En efecto, el aviso de los activos financieros estructurados de agosto de 2007, que produjo la intervención masiva de los bancos centrales, y finalmente la caída de Lehman Brothers, trece meses más tarde, desató el pánico en los mercados financieros y en los ideólogos liberales y condujo a la intervención pública más masiva y generalizada en las economía desarrolladas desde la crisis de 1929. Los bancos centrales abrieron completamente el grifo del dinero a la banca, multiplicando por dos o por tres el tamaño de sus balances. La Reserva Federal llegó incluso al sacrilegio de comprar pagarés a los fabricantes de automóviles. Estados Unidos nacionalizó la mayor aseguradora del mundo, AIG, y el mayor fabricante de automóviles norteamericano, General Motors.

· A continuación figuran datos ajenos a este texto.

-- ==== Sys2Proof/Machine/Shares.lean ====
section
/-!
DEFINITION. The dispatch computation of chapters 1 and 2, as functions of what a dispatch reads at the take: the mode, the
motoring and coasting split, the braking blend, and the dispatch flags.
-/
namespace Sys2Proof.Machine

/-- What the shares of a dispatch are computed from: the clamped DEMAND, the settled permit, and what the neighbouring blocks
offer at the take (R12, R13). -/
structure DispatchInput where
  fields : DemandFields
  permit : Permit
  engine : EngState
  zone : Zone
  socTarget : Nat
  disEff : Nat
  chgEff : Nat
  envFlag : EnvFlag
  resistLevel : Level
  heat : Nat
  genPrev : Int
  cal : Cal
deriving DecidableEq, Repr

/-- What a dispatch decides: mode, shares, flags, and the next P_gen_prev (R22). -/
structure Decision where
  mode : Mode
  shares : Shares
  flags : DispatchFlags
  genPrev : Int
deriving DecidableEq, Repr

/-- The mode (R14). -/
def dispatchMode (c : Cal) (a b : Nat) : Mode :=
  if c.brakeDb ≤ b then .braking else if c.accelDb ≤ a then .motoring else .coasting

/-- P_mot_env (R15). -/
def motorEnvelope (c : Cal) (v : Nat) : Nat := min c.motPmax (v * c.motSlope / 64)

/-- P_regen_env (R16). -/
def regenEnvelope (c : Cal) (v : Nat) : Nat :=
  if c.vRegenMin ≤ v then min c.regenPmax (v * c.regenSlope / 64) else 0

/-- P_trac in MOTORING (R15) and COASTING (R16); it is not formed in BRAKING (R33). -/
def tractionRequest (c : Cal) (mode : Mode) (a v : Nat) : Int :=
  match mode with
  | .motoring => ((a * motorEnvelope c v / 1000 : Nat) : Int)
  | .coasting => if c.vCoastMin ≤ v then -((min c.coastP (regenEnvelope c v) : Nat) : Int) else 0
  | .braking | .notActive => 0

/-- ENG's state permits the generator (Table 4-2, R17). -/
def EngState.generates (e : EngState) : Bool := e == .running || e == .warmup

/-- P_gen_pref (R17). -/
def genPreference (x : DispatchInput) (pTrac : Int) : Int :=
  let batPref := Int.tdiv (((x.fields.soc : Int) - x.socTarget) * x.cal.kSoc) 100
  let pref := max pTrac 0 + x.fields.pAux - batPref
  let capped := clampInt 0 (min x.cal.genPmax x.fields.genAvail : Nat) pref
  if x.engine = .warmup then min capped x.cal.pWarm else capped

/-- P_gen before the clamps: slew-limited upward (R18), 0 where ENG does not permit the generator (R17). -/
def genSetPoint (x : DispatchInput) (pTrac : Int) : Int :=
  if x.engine.generates then min (genPreference x pTrac) (x.genPrev + x.cal.genSlewUp) else 0

/-- The discharge-side clamp on a starting motor power: the motor power after it, and whether it lowered it (R20). -/
def dischargeClamp (dis aux gen mot : Int) : Int × Bool :=
  if dis < mot + aux - gen ∧ 0 < mot then (max 0 (dis + gen - aux), true) else (mot, false)

/-- The charge-side clamp: motor power and generator set-point after it, and whether it limited coasting regeneration
(R21). -/
def chargeClamp (chg aux gen mot : Int) : Int × Int × Bool :=
  if mot + aux - gen < -chg then
    let gen := max 0 (mot + aux + chg)
    if gen = 0 ∧ mot + aux - gen < -chg then (-(min (-mot) (chg + aux)), gen, true) else (mot, gen, false)
  else (mot, gen, false)

/-- The flags a dispatch sets whatever its mode (R11, R12, R13, R23). -/
def commonFlags (x : DispatchInput) : DispatchFlags :=
  { DispatchFlags.clear with
    envelopeHeld := x.envFlag == .held
    envelopeFallback := x.envFlag == .fallback
    permitWait := x.permit != .on
    quietZone := x.zone == .quiet }

/-- The dispatch in MOTORING and COASTING (R15 to R22). -/
def splitDecision (x : DispatchInput) (mode : Mode) : Decision :=
  let aux : Int := x.fields.pAux
  let pTrac := tractionRequest x.cal mode x.fields.a x.fields.v
  let gen := genSetPoint x pTrac
  let mot := if x.permit = .on then pTrac else 0
  let cut := dischargeClamp x.disEff aux gen mot
  let held := chargeClamp x.chgEff aux gen cut.1
  { mode
    shares :=
      { mot := held.1, gen := held.2.1, batt := held.1 + aux - held.2.1, res := 0, fric := 0
        axle1 := 0, axle2 := 0, axle3 := 0 }
    flags :=
      { commonFlags x with
        tractionLimited := cut.2
        regenLimited := held.2.2
        auxOverload := decide ((x.disEff : Int) < cut.1 + aux - gen) }
    genPrev := if x.engine.generates then held.2.1 else 0 }

/-- P_brk_full and P_brk_req (R33). -/
def brakeRequest (c : Cal) (b v : Nat) : Nat := b * min 32767 (v * c.brakeSlope / 64) / 1000

/-- P_regen_cap (R35). -/
def regenCap (c : Cal) (permit : Permit) (v : Nat) : Nat :=
  if permit = .on then regenEnvelope c v else 0

/-- A_res (R37). -/
def resistorAcceptance (c : Cal) (level : Level) (heat : Nat) : Nat :=
  if c.resFitted = 0 ∨ level = .limit then 0
  else if heat ≤ c.heatHot then c.resPmax
  else c.resPmax * 5 * (c.heatCap - heat) / c.heatCap

/-- The friction power divided over the fitted axles (R43). -/
def axleSplit (c : Cal) (fric : Nat) : Int × Int × Int :=
  let one : Int := (fric * c.bias1 / 100 : Nat)
  if c.axleCount = 3 then
    let two : Int := (fric * c.bias2 / 100 : Nat)
    (one, two, fric - one - two)
  else (one, fric - one, 0)

/-- The dispatch in BRAKING (R33 to R43). -/
def blendDecision (x : DispatchInput) : Decision :=
  let aux := x.fields.pAux
  let req := brakeRequest x.cal x.fields.b x.fields.v
  let cap := regenCap x.cal x.permit x.fields.v
  let battAccept := x.chgEff + aux
  let resAccept := resistorAcceptance x.cal x.resistLevel x.heat
  let regen := min req (min cap (battAccept + resAccept))
  let res := regen - battAccept
  let batt : Int := -(regen : Int) + aux + res
  let axles := axleSplit x.cal (req - regen)
  { mode := .braking
    shares :=
      { mot := -(regen : Int), gen := 0, batt, res, fric := (req - regen : Nat)
        axle1 := axles.1, axle2 := axles.2.1, axle3 := axles.2.2 }
    flags :=
      { commonFlags x with
        regenLimited := decide (battAccept + resAccept < req ∧ battAccept + resAccept < cap)
        auxOverload := decide ((x.disEff : Int) < batt)
        pedalConflict := decide (x.cal.accelDb ≤ x.fields.a)
        regenFaded := decide (x.fields.v < x.cal.vRegenMin)
        resistorDerated := decide (x.cal.resFitted = 1 ∧ resAccept < x.cal.resPmax) }
    genPrev := 0 }

/-- The whole computation of stages 5 to 7 of R3. -/
def decideShares (x : DispatchInput) : Decision :=
  match dispatchMode x.cal x.fields.a x.fields.b with
  | .braking => blendDecision x
  | mode => splitDecision x mode

/-- H as a percentage of H_cap (R50). -/
def heatPercent (c : Cal) (heat : Nat) : Nat := heat * 100 / c.heatCap

end Sys2Proof.Machine
end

Gran Bretaña intervino sus bancos, a excepción de Barclays, con inyecciones masivas de capital público. Alan Greenspan declaró al Financial Times que si era necesario nacionalizar la banca habría que hacerlo para salvar el sistema. Las mecas del liberalismo, desde donde Reagan y Thatcher habían promovido y conseguido la liberalización y el desmantelamiento de los contrapesos públicos al mercado, y su propio gurú, ahora apodado el enterrador, pedían a gritos la intervención del Estado. 15 de septiembre de 2008-Descanse en paz el mito liberal de los mercados eficientes.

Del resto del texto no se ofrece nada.